Uruguay Govt. Cuts Gasoline 12%, Promotes VNG
Uruguay's government has cut gasoline prices by an average of 12% as a result of a drop in the international oil price and the stabilization of the exchange rate, industry, energy and mining minister Pedro Bordaberry told reporters.
If oil prices continue to fall and the exchange rate remains stable, further gasoline price cuts would follow, Bordaberry said. The government left diesel prices unchanged to reduce the difference between the two types of fuel, he said. As well as promoting consumption of gasoline in the short term to mop up surplus production at state oil company Ancap, the government is also keen to reduce the subsidies on diesel and encourage consumers to switch instead from gasoline to natural gas.
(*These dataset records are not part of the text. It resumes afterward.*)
/-- Issue one read of a sequencer; a range that may not be touched, or that does not carry a format tag that it must carry, gives its
error at once (R266, R269). -/
def issueRead (q i idx key : Nat) (fmt : Option Nat) (x : Nat × Nat) (s : State) : State :=
  match outingAt s q i with
  | none => s
  | some o =>
    let tag := match fmt with
      | some f => if (curEntry s (x.1 / 2 ^ 22)).fmt = f then 0 else 4
      | none => 0
    let errs := (((granules x.1 x.2).map fun g => touchError s o.domain g.1) ++ [tag]).filter (· ≠ 0)
    let f : Fetch := { idx := idx, key := key, addr := x.1, len := x.2, req := s.nextReq }
    let hold := fun (f : Fetch) => updOuting q i (fun o => { o with fetches := o.fetches ++ [f] })
    match errs with
    | e :: _ => hold { f with got := some { bytes := List.replicate x.2 0, err := e } } s
    | [] => engIssue (engReq s q i o .read (40 + q) x.1 x.2 []) (hold f s)

/-- Reads that a descriptor holds for a purpose and a range, by address. -/
def fetchesFor (s : State) (q i idx key a n : Nat) : List Fetch :=
  match outingAt s q i with
  | none => []
  | some o => sortBy (·.addr) (o.fetches.filter fun f => f.idx = idx && f.key = key && decide (f.addr < a + n) && decide (a < f.addr + f.len))

/-- Two reads as one: the bytes joined, and the first error. -/
def EngRead.join (x y : EngRead) : EngRead :=
  { bytes := x.bytes ++ y.bytes, bad := x.bad ++ y.bad, err := if x.err = 0 then y.err else x.err }

/-- A read met a poisoned or lost sector. -/
def EngRead.poison (x : EngRead) : Bool := !x.bad.isEmpty

/-- What the reads for a range gave, once all of it has come. -/
def fetched (s : State) (q i idx key a n : Nat) : Option EngRead :=
  let fs := fetchesFor s q i idx key a n
  if total (fs.map fun f => Nat.min (f.addr + f.len) (a + n) - Nat.max f.addr a) < n || fs.any (·.got.isNone) then none else
  let r := (fs.filterMap (·.got)).foldl EngRead.join {}
  some { r with bytes := slice r.bytes (a - (fs.head?.map (·.addr)).getD a) n,
                bad := r.bad.filter fun k => decide (a / 32 ≤ k) && decide (k ≤ (a + n - 1) / 32) }

/-- Issue the reads of a range of an operand that are not held yet, as far as the tracker has room (R291). -/
def fetchAs (fmt : Option Nat) (q i idx key a n : Nat) (s : State) : State :=
  forEach (pieces a n) (fun x s =>
    if !(fetchesFor s q i idx key x.1 x.2).isEmpty || !trackerRoom s q then s else issueRead q i idx key fmt x s) s

/-- The same of a range whose segment's format tag plays no part. -/
def fetch (q i idx key a n : Nat) (s : State) : State := fetchAs none q i idx key a n s

/-- The same of an array that is read in order, sector by sector: sectors that an earlier read brought are not read again
(R189). -/
def fetchArray (q i idx key a n : Nat) (s : State) : State :=
  let lo := a / 32 * 32
  let hi := (a + n + 31) / 32 * 32
  let from_ := (fetchesFor s q i idx key lo (hi - lo)).foldl (fun m f => Nat.max m (f.addr + f.len)) lo
  fetch q i idx key from_ (hi - from_) s

/-- Reads that satisfy a test are held no longer. -/
def dropFetches (q i : Nat) (p : Fetch → Bool) (s : State) : State :=
  updOuting q i (fun o => { o with fetches := o.fetches.filter fun f => !p f }) s

/-- A descriptor has writes to issue: they follow as its tracker takes them. -/
def addDue (q i idx : Nat) (d : Due) (s : State) : State :=
  if d.data.isEmpty then s else updActive q i idx (fun x => { x with due := x.due ++ [d] }) s

/-- The tracker behind a regulation entry has room (R291). -/
def entryRoom (s : State) (entry : Nat) : Bool := if entry = 45 then decide (mergeInFlight s < 1024) else trackerRoom s (entry - 40)

/-- A write of a descriptor may not be made: the descriptor fails. A walk stops there, a Transcode copy ends. -/
def dueFails (q i idx err : Nat) (s : State) : State :=
  let s := failDesc q i idx err s
  match (outingAt s q i).bind (·.find idx) with
  | none => s
  | some a =>
    let first := fun (m : Nat) => ((a.due.map (·.stream)).filter (· < 2 ^ 64)).foldl Nat.min m
    let s := updActive q i idx (fun x => { x with due := [], walk := x.walk.map fun w =>
      { w with stream := first w.stream, finished := true, rest := [], ahead := [] } }) s
    if field a.bytes 0 1 = 3 then endDesc q i idx s else s

/-- Issue the first write that a descriptor still has to issue: in requests of at most 4 KiB, once its place has been looked up
(R266, R269). A silenced outing issues none (R294). -/
def issueDue (q i idx : Nat) (s : State) : State :=
  match (outingAt s q i).bind fun o => (o.find idx).bind fun a => a.due.head?.map fun d => (o, d) with
  | none => s
  | some (o, d) =>
    let (at_, n) := ((pieces d.addr d.data.length).head?).getD (d.addr, 0)
    let err := writeError s o.domain at_ n d.fmt
    if o.silent || !engineRuns s q || !entryRoom s d.entry then s
    else if err ≠ 0 then
      (if field (((o.find idx).map (·.bytes)).getD []) 0 1 = 1 then
        updActive q i idx (fun x => { x with due := x.due.drop 1 }) (failDesc q i idx err s) else dueFails q i idx err s)
    else
      let left := d.data.drop n
      let keep := fun (x : Active) => { x with
        due := if left.isEmpty then x.due.drop 1 else { d with addr := d.addr + n, stream := d.stream + n, data := left } :: x.due.drop 1,
        writes := x.writes ++ [(s.nextReq, d.stream)] }
      let w := engReq s q i o (if d.poison then .poison else .write) d.entry at_ n (d.data.take n)
      engIssue w (updOuting q i (fun o => { o with written := o.written + w.charge }) (updActive q i idx keep s))

/-- Issue what descriptors have to write, in their order, as far as the trackers have room. -/
def pumpDue (s : State) : State :=
  forEach (s.engines.outings.flatMap fun o => o.2.active.flatMap fun a => a.due.flatMap fun d =>
    (pieces d.addr d.data.length).map fun _ => (o.1.1, o.1.2, a.index)) (fun x s => issueDue x.1 x.2.1 x.2.2 s) s

/-! ### Moves (R79, R188) -/

/-- A granule of a slot was ever written, or has no home and so reads as poison. -/
def granuleWritten (s : State) (p : Place) (G : Nat) : Bool :=
  (List.range 8).any fun k => match segSector s p G k with
    | none => true
    | some (a, i) => touched s a.gch a.bank a.row || !(queuedWrites s a i).isEmpty

/-- The granule from a move's cursor up that is copied next: one on which a write is on its way, or that was ever written;
16,384 when no more is left. What was never written reads as zero at the target as well (R72, R74). -/
def nextGranule (s : State) (m : Move) : Nat :=
  (((List.range 16384).drop m.cursor).find? fun G =>
    s.reqs.any (fun o => o.seg = m.seg && underWay o (m.seg * 16384 + G)) || granuleWritten s m.source G).getD 16384

def updMove (seg : Nat) (f : Move → Move) (s : State) : State :=
  s.onMap fun m => { m with moves := m.moves.map fun x => if x.seg = seg then f x else x }

/-- A request of a copy at a granule: a read of the source or a write of the target (R79 step 2). -/
def moveReq (s : State) (m : Move) (op : Op) (e : Entry) (data : Bytes) (poison : Nat) : Req :=
  let a := m.seg * 2 ^ 22 + m.cursor * 256
  let r : Request := { tag := 0, domain := e.domain, addr := BitVec.ofNat 41 a, data := data }
  let parts := (partsOf s e.place e.fostered r 256).map fun p => { p with poison := poison }
  { id := s.nextReq, port := 5, op := op, r := r, bytes := 256, entry := 44, charge := 256, seg := m.seg, cur := e,
    parts := if op.isRead then markUnknown s parts else parts, held := true }

/-- A move among the first 16 goes on: its cursor passes what needs no copy, and the next granule is read once no write of it is
on its way (R79; DESIGN CHOICE, assumption 110). -/
def pumpMove (seg : Nat) (s : State) : State :=
  match (s.map.moves.take 16).find? (·.seg = seg) with
  | none => s
  | some m =>
    if m.busy.isSome || 16384 ≤ m.cursor then s else
    let G := nextGranule s m
    let m := { m with cursor := G }
    let s := updMove seg (fun x => { x with cursor := G }) s
    if 16384 ≤ G || s.reqs.any (fun o => o.seg = seg && underWay o (seg * 16384 + G)) then s
    else engIssue (moveReq s m .read (curEntry s seg) [] 0) (updMove seg (fun x => { x with busy := some s.nextReq }) s)

/-- A granule of a running move has been read: its target write follows, poisoned where the source was (R229). A read that came
back with an error is made again. -/
def moveRead (r : Req) (err : Nat) (s : State) : State :=
  match s.map.moves.find? fun m => m.busy = some r.id with
  | none => s
  | some m =>
    if err ≠ 0 then updMove m.seg (fun x => { x with busy := none }) s else
    let p := (r.parts.head?).getD { n := 0, gch := 0, frame := 0, e := 0, off := 0, len := 256 }
    engIssue (moveReq s m .write m.target p.data p.poison) (updMove m.seg (fun x => { x with busy := some s.nextReq }) s)

/-- A granule's target write is visible: the cursor passes it. -/
def moveWritten (id : Nat) (s : State) : State :=
  match s.map.moves.find? fun m => m.busy = some id with
  | none => s
  | some m => pumpMove m.seg (updMove m.seg (fun x => { x with busy := none, cursor := x.cursor + 1 }) s)

/-! ### Map-out copies (R188, R345) -/

def updRehome (g : Nat) (f : Rehome → Rehome) (s : State) : State :=
  s.onRehomes fun l => l.map fun h => if h.gch == g then f h else h
def dropRehome (g : Nat) (s : State) : State := s.onRehomes (·.filter (·.gch != g))
def rehomeAt (s : State) (g : Nat) : Option Rehome := s.rehomes.find? (·.gch == g)

/-- A map-out that goes on: its quadrant serves and its stack runs. -/
def mapOutAt (s : State) (g : Nat) : Option Rehome := (rehomeAt s g).filter fun h => h.kind == 3 && !quadStops s (quadOf g)

/-- A row was ever written, or is about to be. -/
def rowWritten (s : State) (a : RowAt) : Bool :=
  touched s a.gch a.bank a.row || (chanAt s a.c).writes.any fun e => e.bank == a.bank && e.row == a.row

/-- A frame has a home whose row was ever written. -/
def frameWritten (s : State) (g f : Nat) : Bool := (homeRow s g f 0 0).any fun x => rowWritten s x.1

/-- The frame of a run, from the cursor up, that is copied next: one whose row was ever written, or whose destination's was; the
run's length when no more is left. What was never written reads as zero at the destination as well (R72). -/
def nextFrame (s : State) (r : Foster) : Nat :=
  (((List.range r.count).drop (r.copied.getD 0)).find? fun k =>
    frameWritten s r.src (r.first + k) || frameWritten s r.dst (r.dstFirst + k)).getD r.count

/-- The segment number that a request of a frame's copy carries: none has it. -/
def noSegment : Nat := 2 ^ 19

/-- A request is the copy of a frame. -/
def Req.copiesFrame (r : Req) : Bool := r.seg == noSegment

/-- A request of a copy for a frame: a read at its source, or a write at its destination (R345 step 3). -/
def frameReq (s : State) (op : Op) (g f strength : Nat) (from_ : List Part) : Req :=
  let part := fun (e : Nat) =>
    let p := ((from_.find? (·.n == e)).getD { n := e, gch := g, frame := f, e := e, off := 0, len := 256 })
    { n := e, gch := g, frame := f, e := e, off := 0, len := 256, left := 8, data := p.data, poison := p.poison,
      slot := (servingSlot s g).getD (slotNo (g / 64) (g % 64)) : Part }
  let parts := (List.range 8).map part
  { id := s.nextReq, port := 5, op := op, r := { tag := 0, domain := 0, addr := BitVec.ofNat 41 (2 ^ 41 - 2048), data := [] }, bytes := 2048,
    entry := 44, charge := 2048, seg := noSegment, cur := { strength := strength }, parts := if op.isRead then markUnknown s parts else parts,
    held := true }
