-- ==== Sys2Proof/Machine/Settings.lean ====
section
/-!
DEFINITION. The settings store (R424, R425): records of RWS values in a ring of 16 sectors, its compaction and its errors.
-/
namespace Sys2Proof.Machine

/-- Bytes of a settings record: the fields of Table 11.8 around index, subindex, reserved byte and value. -/
def settingBytes (size : Nat) : Nat := 36 + roundUp (4 + size) 4

/-- Size of an object's value, 0 where the dictionary does not hold it. -/
def objSize (key : Nat) : Nat := match objRow (key / 256) (key % 256) with
  | some r => r.size
  | none => 0

/-- Good sectors of the store. -/
def storeGood (n : Nor) : Nat := 16 - n.storeBad

/-- A record of so many bytes goes after the newest one, in a fresh sector when the present one has no room. -/
def placeSetting (bytes : Nat) (n : Nor) : Nor :=
  if n.written ≠ 0 && decide (n.written + bytes ≤ 4096) then { n with written := n.written + bytes }
  else { n with written := bytes, free := n.free - 1 }

/-- Sectors are erased, each unless its erase fails: a free value says so (assumption 52). A sector that fails is bad, and
notice 0x1021 says so (R425). -/
def eraseSectors : Nat → State → State
  | 0, s => s
  | k + 1, s =>
    if Config.choice s.draw % 2 == 0 then eraseSectors k s.drawn else
    let s := s.drawn.onNor fun n => { n with storeBad := n.storeBad + 1, free := n.free - 1 }
    eraseSectors k (notify .hub 0x1021 2 (leBytes 1 s.nor.free ++ leBytes 1 s.nor.storeBad) s)

/-- Every current value written afresh, the sectors of older records free. -/
def compacted (n : Nor) : Nor :=
  let here := n.settings.head?.any fun e => n.written ≠ 0 && decide (n.written + settingBytes (objSize e.1) ≤ 4096)
  let done := n.settings.foldl (fun m e => placeSetting (settingBytes (objSize e.1)) m) { n with free := 16 }
  { done with free := storeGood n - (16 - done.free) - b2n here }

/-- With fewer than 2 free sectors, every current value is written afresh and the sectors of older records are erased. -/
def compactSettings (s : State) : State :=
  if 2 ≤ s.nor.free then s else
  let n := compacted s.nor
  eraseSectors (n.free - s.nor.free) (s.onNor fun _ => n)

/-- Program a record into the store; a sector that fails its verify is bad, and the record goes on to the next. Whether a
sector fails is a free value of each try. The state, and whether a sector took the record. -/
def programSetting (bytes : Nat) : Nat → State → State × Bool
  | 0, s => (s, false)
  | fuel + 1, s =>
    if s.nor.free = 0 then (s, false) else
    let failed := Config.choice s.draw % 2 == 1
    let s := s.drawn
    if failed then
      let s := s.onNor fun n =>
        let n := if n.written ≠ 0 && decide (n.written + bytes ≤ 4096) then n else { n with free := n.free - 1 }
        { n with storeBad := n.storeBad + 1, written := 0 }
      programSetting bytes fuel (notify .hub 0x1021 2 (leBytes 1 s.nor.free ++ leBytes 1 s.nor.storeBad) s)
    else (s.onNor (placeSetting bytes), true)

/-- Persist the value of an RWS object; false when the store does not take it (R424, R425, R433). -/
def persist (index sub size v : Nat) (s : State) : State × Bool :=
  if !s.nor.present || decide (s.nor.free < 2) then (s, false) else
  let (s, ok) := programSetting (settingBytes size) 16 s
  let key := objKey index sub
  let s := if ok then s.onNor fun n => { n with settings := n.settings.filter (·.1 ≠ key) ++ [(key, v)] } else s
  (compactSettings s, ok)

/-- An object of access RWS. -/
def persists (key : Nat) : Bool := match objRow (key / 256) (key % 256) with
  | some r => r.access == 4
  | none => false

/-- Erase the store: RWS objects take their defaults, those of 0x1100 to 0x11FF at the next release (R425). -/
def eraseSettings (s : State) : State :=
  let n := s.nor.settings.length
  let s := eraseSectors (storeGood s.nor - s.nor.free) (s.onNor fun m => { m with settings := [], written := 0, free := storeGood m })
  let s := s.onObjs (·.filter fun e => !persists e.1 || e.1 / 65536 == 0x11)
  notify .hub 0x1020 0 (leBytes 2 n) s

/-- Apply the newest valid record of each RWS object at a start: a record of an undefined or other object, or of a wrong
size, is discarded (R425). -/
def applySettings (s : State) : State :=
  s.onObjs fun m => s.nor.settings.foldl (fun m e =>
    if persists e.1 && decide (e.2 < 256 ^ objSize e.1) then (e.1, e.2) :: m.filter (·.1 ≠ e.1) else m) m

end Sys2Proof.Machine
end

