/-! ### Map-out (R76, R77, R345) -/

/-- Install the channel records of a channel, in copy state or active: frames of data and of the lower foster band left
out, metadata, then the foster frames of the channel that hold re-homed data; a withdrawn frame that does is among the
data frames already (DESIGN CHOICE, assumption 86). Answers the frames re-homed. -/
def installRecords (g : Nat) (copied : Option Nat) (s : State) : State × Nat :=
  let mine := (takenRuns s g).filterMap fun r =>
    let lo := Nat.max dataFrames r.1
    if lo < r.1 + r.2 then some (lo, r.1 + r.2 - lo) else none
  let (s, n, lost) := forEach ([(0, dataFrames), (metaFrame, 64)] ++ mine) (fun r (acc : State × Nat × Nat) =>
    let (s, n, l) := rehomeRun true g r.1 r.2 copied acc.1
    (s, acc.2.1 + n, acc.2.2 + l)) (s, 0, 0)
  (fosterExhausted g lost s, n)

/-- Step 4 of R345: the channel is not live, the budget falls, and its free foster frames are gone (R78). -/
def finishMapOut (g frames : Nat) (s : State) : State :=
  let n := g / 64
  let pch := nth (stackAt s n).table (g % 64) 255
  let s := updStack n (fun t => { t with table := modNth t.table (g % 64) fun _ => 255 }) (dropRehome g s)
  let s := s.onMap fun m => { m with mapped := m.mapped ++ [g], touchDue := m.touchDue.filter (· / 512 != g) }
  let m := mapOuts s
  let s := if pch < 66 then updChan (slotNo n pch) (fun x => { x with wanted := 0 }) s else s
  let s := notify .hub 0x2010 1 (leBytes 4 (budget s) ++ leBytes 2 m ++ leBytes 2 g) s
  let s := notify .hub 0x5013 2 (leBytes 2 g ++ leBytes 2 m ++ leBytes 4 frames) s
  startWaiting (fosterNotice (ledger 0x05 (leBytes 2 g ++ leBytes 2 m ++ leBytes 4 frames) s))

/-- A slot is to be mapped out: it is due, its stack has no good spare slot, and bit [4] of object 0x5001 is set or a host command
asks for it (R345). -/
def mapOutDue (s : State) (c : Nat) : Bool :=
  (dueCause s c).isSome && (goodSpares s (stackOf c)).isEmpty && (sparingOn s 4 || asksMapOut (chanAt s c).wanted)

/-- MAP_OUT: a slot that is to be mapped out begins its map-out: its channel records are installed, a rebuild pass of the map
begins, and the copies of its frames go out. -/
def execMapOut (stack : Fin 32) (ch : Fin 64) (s : State) : Answered :=
  whenReleased s fun s =>
    let g := 64 * stack.val + ch.val
    match servingSlot s g with
    | none => s
    | some c =>
      if !mapOutDue s c || actionOn s c || quadStops s (quadOf g) || inSlate s (quadOf g) || !liveChannel s g then s else
      let (s, n) := installRecords g (some 0) s
      pumpMapOut g (beginMapPass (s.onRehomes (· ++ [{ kind := 3, gch := g, source := c, dest := none, frames := n }])))

/-- Make a channel's records active: none of them is left to copy. -/
def activateRecords (g : Nat) (s : State) : State :=
  s.onMap fun m => { m with foster := m.foster.map fun r => if r.channel && r.src == g then { r with copied := none } else r }

/-- MAP_OUT_COMPLETE: every record is active; the reads that are left move (what is left to write is at the destinations as well), the
channel's touch bits go. -/
def execMapOutComplete (stack : Fin 32) (ch : Fin 64) (s : State) : Answered :=
  whenReleased s fun s =>
    let g := 64 * stack.val + ch.val
    let s := pumpMapOut g s
    match mapOutAt s g with
    | none => s
    | some h =>
      if (copyRun s g).isSome then s else
      let rows := touchedRows s g 0
      let s := moveUnits h.source g (moveEntries h.source g (fun _ => true) s)
      let s := forEach rows (fun r s => clearTouch g r.1 r.2 s) s
      let s := finishMapOut g h.frames s
      reportLoss g (homeless s g) s

/-! ### CHANNEL_LOST and the rebuild (R246, R346, R448) -/

/-- The touch state of a lost channel: lines in the hub's cache are kept, every row of another counts as touched (R246). -/
def loseTouch (g : Nat) (s : State) : State :=
  let d := s.draw
  s.drawn.onTouch fun t =>
    let lo := g * 2 ^ 18
    t.filter (fun k => decide (k < lo))
      ++ ((List.range (2 ^ 18)).map (lo + ·)).filter (fun k => !Config.lineKept d (k / 512) || t.contains k)
      ++ t.filter (fun k => decide (lo + 2 ^ 18 ≤ k))

/-- A copy request that has no purpose any more leaves the hub, the tree and the queues it has reached. -/
def cancelCopy (id : Nat) (s : State) : State :=
  match reqAt s id with
  | none => s
  | some r =>
    let s := s.onChans fun m => m.map fun c => (c.1, { c.2 with writes := c.2.writes.filter fun e => (e.req.map (·.1)) != some id })
    examineHeads s (dropReq id (retireUnits (fun u => u.parts.any (·.1 == id)) (updEntry r.entry (fun x => { x with queue := x.queue.filter (· ≠ id) }) s)))

/-- A map-out that the loss of its channel overtakes: what it had copied stays where it is, and every record is active. -/
def lapseMapOut (h : Rehome) (s : State) : State :=
  let kept := s.map.foster.filterMap fun r => if !(r.channel && r.src == h.gch) then none else
    some (r.first, r.copied.getD r.count)
  let s := match h.busy with
    | some id => cancelCopy id s
    | none => s
  updRehome h.gch (fun h => { h with kind := 2, kept := kept, busy := none }) (activateRecords h.gch s)

/-- A rebuild begins: into the lowest good spare slot, else into foster frames whose records are active at once. A copy
that the loss overtakes goes on as a rebuild of the rows above its cursor into its destination (Table 11.6). -/
def beginRebuild (g c : Nat) (s : State) : State :=
  let n := g / 64
  let s := loseTouch g s
  let old := rehomeAt s g
  let s := match old with
    | some h => if h.kind = 1 then updRehome g (fun h => { h with kind := 2 }) s else lapseMapOut h s
    | none => match goodSpares s n with
      | d :: _ =>
        let s := updChan (slotNo n d) (fun x => { x with sectors := [] }) (stopTests (slotTarget (slotNo n d)) 2 s)
        s.onRehomes (· ++ [{ kind := 2, gch := g, source := c, dest := some (slotNo n d) }])
      | [] =>
        let (s, k) := installRecords g none s
        beginMapPass (s.onRehomes (· ++ [{ kind := 2, gch := g, source := c, dest := none, frames := k }]))
  let kept := ((rehomeAt s g).map (·.kept)).getD []
  let doubled := fun (e : Sect) => match old with
    | some h =>
      let f := frameOfRow e.bank e.row + e.slot / 64
      (h.kind == 1 && decide (rowIndex e.bank e.row < h.cursor) && touched s g e.bank e.row)
        || kept.any fun k => decide (k.1 ≤ f) && decide (f < k.1 + k.2)
    | none => false
  let (sets, segs) := channelHolds s g
  let s := notify .hub 0x4020 1 (leBytes 2 g ++ leBytes 4 sets ++ leBytes 4 segs.length) s
  moveUnits c g (moveEntries c g doubled s)
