-- ==== Sys2Proof/Machine/Power.lean ====
section
/-!
DEFINITION. The governor (R363 to R381): readouts, thermal and power levels, division steps, the Flask allowance, junctions
and supplies.
-/
namespace Sys2Proof.Machine

/-! ### Levels (R364 to R366) -/

/-- Division step of a level (Table 12.2). -/
def divisionOf (level : Nat) : Nat := if level ≤ 8 then 1 else if level = 9 then 2 else 4

/-- A controller's spacings at a new tCK: what is still to wait, and what has passed, in slots of the new length (R138). -/
def reclock (old new : Nat) (x : Chan) : Chan :=
  let due := fun (d : Nat) => if x.slot < d then x.slot + ceilDiv ((d - x.slot) * old) new else d
  let gone := fun (d : Nat) => x.slot - (x.slot - d) * old / new
  { x with quietTo := due x.quietTo, lastCol := x.lastCol.map gone, lastRd := x.lastRd.map gone, lastWr := x.lastWr.map gone,
           acts := x.acts.map fun a => (gone a.1, a.2.1, a.2.2),
           bursts := x.bursts.map fun b => { b with back := due b.back },
           refBase := gone x.refBase,
           banks := x.banks.map fun e => (e.1, { e.2 with refAt := gone e.2.refAt, readyAt := due e.2.readyAt, preAt := due e.2.preAt, actAt := e.2.actAt.map gone }) }

/-- Slots of a stack that wait for its token to rest, and not for a lane, no longer do (R167). -/
def withdrawRests (n : Nat) (s : State) : State :=
  let rests := fun (s : State) (p : Nat) => !mayPause s (slotNo n p)
  let s := updStack n (fun t => { t with asks := t.asks.filter fun p => !rests s p }) s
  match (stackAt s n).token with
  | some p => if rests s p && !(chanAt s (slotNo n p)).inRest then passToken n p s else s
  | none => s

/-- A stack's division step changes: locked units in execution end, refreshes of banks that owe at least 6, PREA, SWW of SW08 to SW10, the PLL divider
(R138, R156); rest stops defer from leaving step 1 (R167). -/
def changeDivision (n k : Nat) (s : State) : State :=
  let slots := if (stackAt s n).running then (stackSlots s n).filter fun c => !(chanAt s c).selfRefresh else []
  let old := (stackAt s n).step
  let next := updStack n (fun t => { t with step := k }) s
  let s := forEach slots (fun c s => sendNow c (.sww 10 (dividerWord k)) (sendNow c (.sww 9 (tWL next n))
    (sendNow c (.sww 8 (tRL next n)) (stopChannel c (endLocked c s))))) s
  let s := updStack n (fun t => { t with step := k, deferFrom := if old = 1 then quadTime s (n / 8) else t.deferFrom }) s
  let s := forEach slots (fun c s => updChan c (reclock old k) s) s
  if old = 1 && k ≠ 1 then withdrawRests n s else s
The price cuts will reduce Ancap revenues by some US$32mn this year, Ancap president Jorge Sanguinetti said. As previously agreed, he confirmed that Ancap will not contribute any profits to the government coffers this year. But the minister added that this is part of "preparing Ancap to face up to its future" as its monopoly on oil refining and production is slowly dismantled.
The cuts are part of the overall strategy of promoting vehicular natural gas (VNG), which the government is just starting. Bordaberry announced plans to send a bill to congress that would impose the same tax regime on vehicular natural gas (VNG) as is currently applied to gasoline, and has also asked the regulator, Ursea, to draw up regulations governing the usage of VNG within 90-120 days.
Alain Saclier, president of natural gas distributor Gaseba, told BNamericas that VNG would not be competitive if it is burdened with the same tax level as gasoline, and suggested the natural gas industry would lobby to have a previous law passed in May 2002 maintained, which established a lower tax level applied to diesel. The government is very keen to promote the use of natural gas as an essential part of the energy matrix, national energy director Alvaro Bermudez told BNamericas.
For example, existing free access rules make it easy for a bus company that consumes more than 5,000 cubic meters a year to become an unregulated consumer and buy gas directly from the source at very reasonable prices, he explained. Liquefied petroleum gas (LPG) prices also remain unchanged, as the government is still examining the strategy for that type of fuel, the minister said. In 1974, the use of LPG in vehicles was banned because a government subsidy intended to reduce the cost of LPG for domestic use made the fuel much cheaper than gasoline. As consumers took advantage of the subsidy and switched to their cars to use LPG, tax revenues suffered.